(The records)
/-- The word's step 2 and 3 of R140 find nothing to wait for: every scratchpad store and ACCST of the group is
performed and no ACCST of it waits at issue, no earlier word of a member is still to be performed, and at package scope or
wider no line is to be written back and no write-back to another package is to be acknowledged. -/
structure Settled (s : State) (g : Group) (cv : Conv) (scope : Nat) : Prop where
  stores : ∀ e ∈ s.reqs, e.2.g = s.cur.g → e.2.sp = true → e.2.writes = true → e.2.isDone = true
  tiles : ∀ e ∈ s.mops, e.2.g = s.cur.g → e.2.kind ≠ .accst
  issued : ∀ e ∈ g.waits, ∀ (h : Hd) (hr sl : BitVec 3) (a : Field), e.2.i ≠ .accst h hr sl a
  quiet : Quiet s cv
  lines : 2 ≤ scope → s.remoteLines (g.core / 96) = [] ∧ s.backOut (g.core / 96) = false

/-- The group after a release of the members of cv at a scope: none of them waits in one (R254). -/
def released (g : Group) (cv : Conv) (scope : Nat) : Group :=
  { g with releasing := if scope < 2 then g.releasing else g.releasing.filter (fun x => decide (x ∉ cv.members)) }

/-- o is the machine, but for what B has changed, after an engine job of a kind has been accepted on a free entry: the
entry holds the job with its footprint foot, its identifier stands in S(D), and later jobs see its footprint; where the
table is full the word waits for an entry (R140, R141, R146, R273). -/
def JobResult (s B : State) (g : Group) (c : Nat) (cv : Conv) (i : Instr) (h : Hd) (kind : JobKind) (d b : Field)
    (desc : List Word) (foot : Foot) (o : Outcome) : Prop :=
  let here := released (g.executed c cv) cv (jobScope kind desc)
  (∀ n rest, (s.core g.core).jobFree = n :: rest →
    let key := 32 * g.core + n
    let old := (Tbl.get? s.jobs key).elim 0 (·.issues)
    ∃ j : Job,
      j.kind = kind ∧ j.issues = old + 1 ∧ j.barrier = (if b.toNat < 16 then some b.toNat else none) ∧
      j.lseq = g.lseq ∧ j.team = g.team ∧ j.g = s.cur.g ∧ j.desc = desc ∧ j.bytes = 0 ∧ j.next = 0 ∧ j.off = 0 ∧ j.range = 0 ∧
      j.reads = foot.reads ∧ j.writes = foot.writes ∧ j.axis = foot.axis ∧
      (∀ k, k ∈ j.waits ↔ ∃ e ∈ s.jobs, e.1 = k ∧ e.1 / 32 = g.core ∧ e.1 ≠ key ∧ e.2.live = true ∧
        e.2.team = g.team ∧ (g.team = none → e.2.g = s.cur.g) ∧ j.meets e.2 = true) ∧
      j.state = (if j.waits = [] then .running else .waiting) ∧
      ∀ x ∈ cv.members, (∀ y ∈ cv.members, x ≤ y) → State.OnceResult { B with
          jobs := Tbl.put s.jobs key j
          fresh := s.fresh + 1
          cores := Tbl.put B.cores g.core { B.core g.core with jobFree := rest }
          launches := if kind = .coll then Tbl.modify s.launches g.lseq (fun l => { l with
            colls := l.colls ++ [(g.core / 96, Desc.axis desc, Desc.gen desc)] }) else s.launches }
        o g cv (here.wsFor x d.toNat [BitVec.ofNat 32 (n % 32 + (old + 1) % 2 ^ 27 * 32)])) ∧
  ((s.core g.core).jobFree = [] → ∃ w, w.Of s cv i h (.entry desc foot) ∧
    State.WaitResult { B with fresh := s.fresh + 1 } o g c { here with waits := Tbl.put g.waits s.fresh w })

end Sys2Proof.Claims

/-- R140, R141: an engine job whose descriptor is good and which has nothing to wait for is accepted, or waits for an
entry; one whose group has an earlier scratchpad store or ACCST to perform waits with the descriptor it has read; a bad descriptor raises its fault against the lowest signer. -/
def Sys2Proof.Claims.EngineJobs : Prop :=
  ∀ (s : State) (g : Group) (cv : Conv) (h : Hd) (d a b : Field),
    let c := h.guard.toNat
    let desc := fun (n : Nat) => (List.range n).map (fun k => g.rs (a.toNat + k))
    let sh := fun (n : Nat) => (⟨[], regs a n, [], [], [], [d.toNat], 1⟩ : Shape)
    let go := fun (i : Instr) (kind : JobKind) (check : JobCheck) =>
      s.Completes g c cv i h (sh 16) true → g.Sound (regs a 16) →
      (∀ foot, check = .good foot → foot = s.footprint kind g (desc 16) ∧
        (Settled s g cv (jobScope kind (desc 16)) → JobResult s s g c cv i h kind d b (desc 16) foot (exec i s))) ∧
      (∀ foot, check = .good foot → (∀ e ∈ g.waits, e.2.at_ ≠ s.cur.at_) →
        (∃ e ∈ s.reqs, e.1 < s.fresh ∧ e.2.g = s.cur.g ∧ e.2.sp = true ∧ e.2.writes = true ∧ e.2.isDone = false) ∨
          (∃ e ∈ s.mops, e.1 < s.fresh ∧ e.2.g = s.cur.g ∧ e.2.kind = .accst) →
        ∃ w, w.Of s cv i h g.snap ∧ State.WaitResult { s with fresh := s.fresh + 1 } (exec i s) g c
          { g.executed c cv with waits := Tbl.put g.waits s.fresh w }) ∧
      (∀ code addr detail, check = .fault code addr detail → s.FaultResult (exec i s) g c cv code addr detail)
    go (.cpy h d a b) .cpy (s.checkCpy g (desc 16) b.toNat) ∧
    go (.gath h d a b) .gath (s.checkGath g (desc 16) b.toNat false) ∧
    go (.scat h d a b) .scat (s.checkGath g (desc 16) b.toNat true) ∧
    (s.Completes g c cv (.coll h d a b) h (sh 32) true → g.Sound (regs a 32) → Settled s g cv 4 →
      ∀ (B : State) (foot : Foot), B.groups = s.groups → (s.core g.core).jobFree = (B.core g.core).jobFree →
        B.remoteLines (g.core / 96) = [] →
        (∀ G, State.checkColl { s with groups := G } g (desc 32) b.toNat = ({ B with groups := G }, .good foot)) →
        B = { s with dies := B.dies, cores := B.cores, walks := B.walks } →
        JobResult s B g c cv (.coll h d a b) h .coll d b (desc 32) foot (exec (.coll h d a b) s))

/-- R147, R148: ENGRD reads the entry that an identifier names, zero for an unknown one; JOBCAN cancels a job of the
group's team that waits on its footprint and is no COLL, and changes nothing else. -/
def Sys2Proof.Claims.JobReadAndCancel : Prop :=
  ∀ (s : State) (g : Group) (cv : Conv) (h : Hd) (d a : Field),
    let c := h.guard.toNat
    let id := g.rs a.toNat
    let key := 32 * g.core + id.toNat % 32
    let named := fun (j : Job) => Tbl.get? s.jobs key = some j ∧ key % 32 + j.issues % 2 ^ 27 * 32 = id.toNat ∧
      j.team = g.team ∧ (g.team = none → j.g = s.cur.g)
    let quad := fun (w0 w1 w2 w3 : Nat) => ([(d.toNat, BitVec.ofNat 32 w0), (d.toNat + 1, BitVec.ofNat 32 w1),
      (d.toNat + 2, BitVec.ofNat 32 w2), (d.toNat + 3, BitVec.ofNat 32 w3)] : List (Nat × Word))
    let state := fun (j : Job) => match j.state with
      | .unused => 0
      | .waiting => 1
      | .running => 2
      | .complete => 3
      | .failed => 4 + j.fault * 2 ^ 8
      | .cancelled => 5
    let kind := fun (j : Job) => match j.kind with
      | .cpy => 0
      | .gath => 1
      | .scat => 2
      | .coll => 3
    (s.Completes g c cv (.engrd h d a) h ⟨[], [a.toNat], [], [], [], regs d 4, 1⟩ true → g.Sound [a.toNat] →
      (∀ j, named j → s.UniformResult (exec (.engrd h d a) s) g c cv
        (quad (state j + kind j * 2 ^ 16) j.bytes (j.bytes / 2 ^ 32) (min j.range 0xFFFFFFFF))) ∧
      ((∀ j, ¬ named j) → s.UniformResult (exec (.engrd h d a) s) g c cv (quad 0 0 0 0))) ∧
    (s.Completes g c cv (.jobcan h d a) h ⟨[], [a.toNat], [], [], [], [d.toNat], 1⟩ true → g.Sound [a.toNat] →
      (∀ j, named j → j.state = .waiting → j.kind ≠ .coll →
        ∃ B : State, B.OnceResult (exec (.jobcan h d a) s) g cv ((g.executed c cv).ws d.toNat 1) ∧
          B = { s with jobs := B.jobs, cores := B.cores, passed := B.passed } ∧ (∃ j', Tbl.get? B.jobs key = some j' ∧ j'.state = .cancelled) ∧
          (∀ k jk, Tbl.get? s.jobs k = some jk → ∃ jk', Tbl.get? B.jobs k = some jk' ∧
            jk'.waits = (if k = key then [] else jk.waits.filter (· ≠ key)) ∧ (k ≠ key → jk' = { jk with waits := jk'.waits }))) ∧
      ((∀ j, named j → j.state ≠ .waiting ∨ j.kind = .coll) →
        s.UniformResult (exec (.jobcan h d a) s) g c cv [(d.toNat, 0)]))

(What the task requires) Only an exact copy of the listing above, from its first line up to and including the line with "entry holds the", counts as the answer.

(Task output)
/-- The word's step 2 and 3 of R140 find nothing to wait for: every scratchpad store and ACCST of the group is
performed and no ACCST of it waits at issue, no earlier word of a member is still to be performed, and at package scope or
wider no line is to be written back and no write-back to another package is to be acknowledged. -/
structure Settled (s : State) (g : Group) (cv : Conv) (scope : Nat) : Prop where
  stores : ∀ e ∈ s.reqs, e.2.g = s.cur.g → e.2.sp = true → e.2.writes = true → e.2.isDone = true
  tiles : ∀ e ∈ s.mops, e.2.g = s.cur.g → e.2.kind ≠ .accst
  issued : ∀ e ∈ g.waits, ∀ (h : Hd) (hr sl : BitVec 3) (a : Field), e.2.i ≠ .accst h hr sl a
  quiet : Quiet s cv
  lines : 2 ≤ scope → s.remoteLines (g.core / 96) = [] ∧ s.backOut (g.core / 96) = false

/-- The group after a release of the members of cv at a scope: none of them waits in one (R254). -/
def released (g : Group) (cv : Conv) (scope : Nat) : Group :=
  { g with releasing := if scope < 2 then g.releasing else g.releasing.filter (fun x => decide (x ∉ cv.members)) }

/-- o is the machine, but for what B has changed, after an engine job of a kind has been accepted on a free entry: the
entry holds the job with its footprint foot, its identifier stands in S(D), and later jobs see its footprint; where the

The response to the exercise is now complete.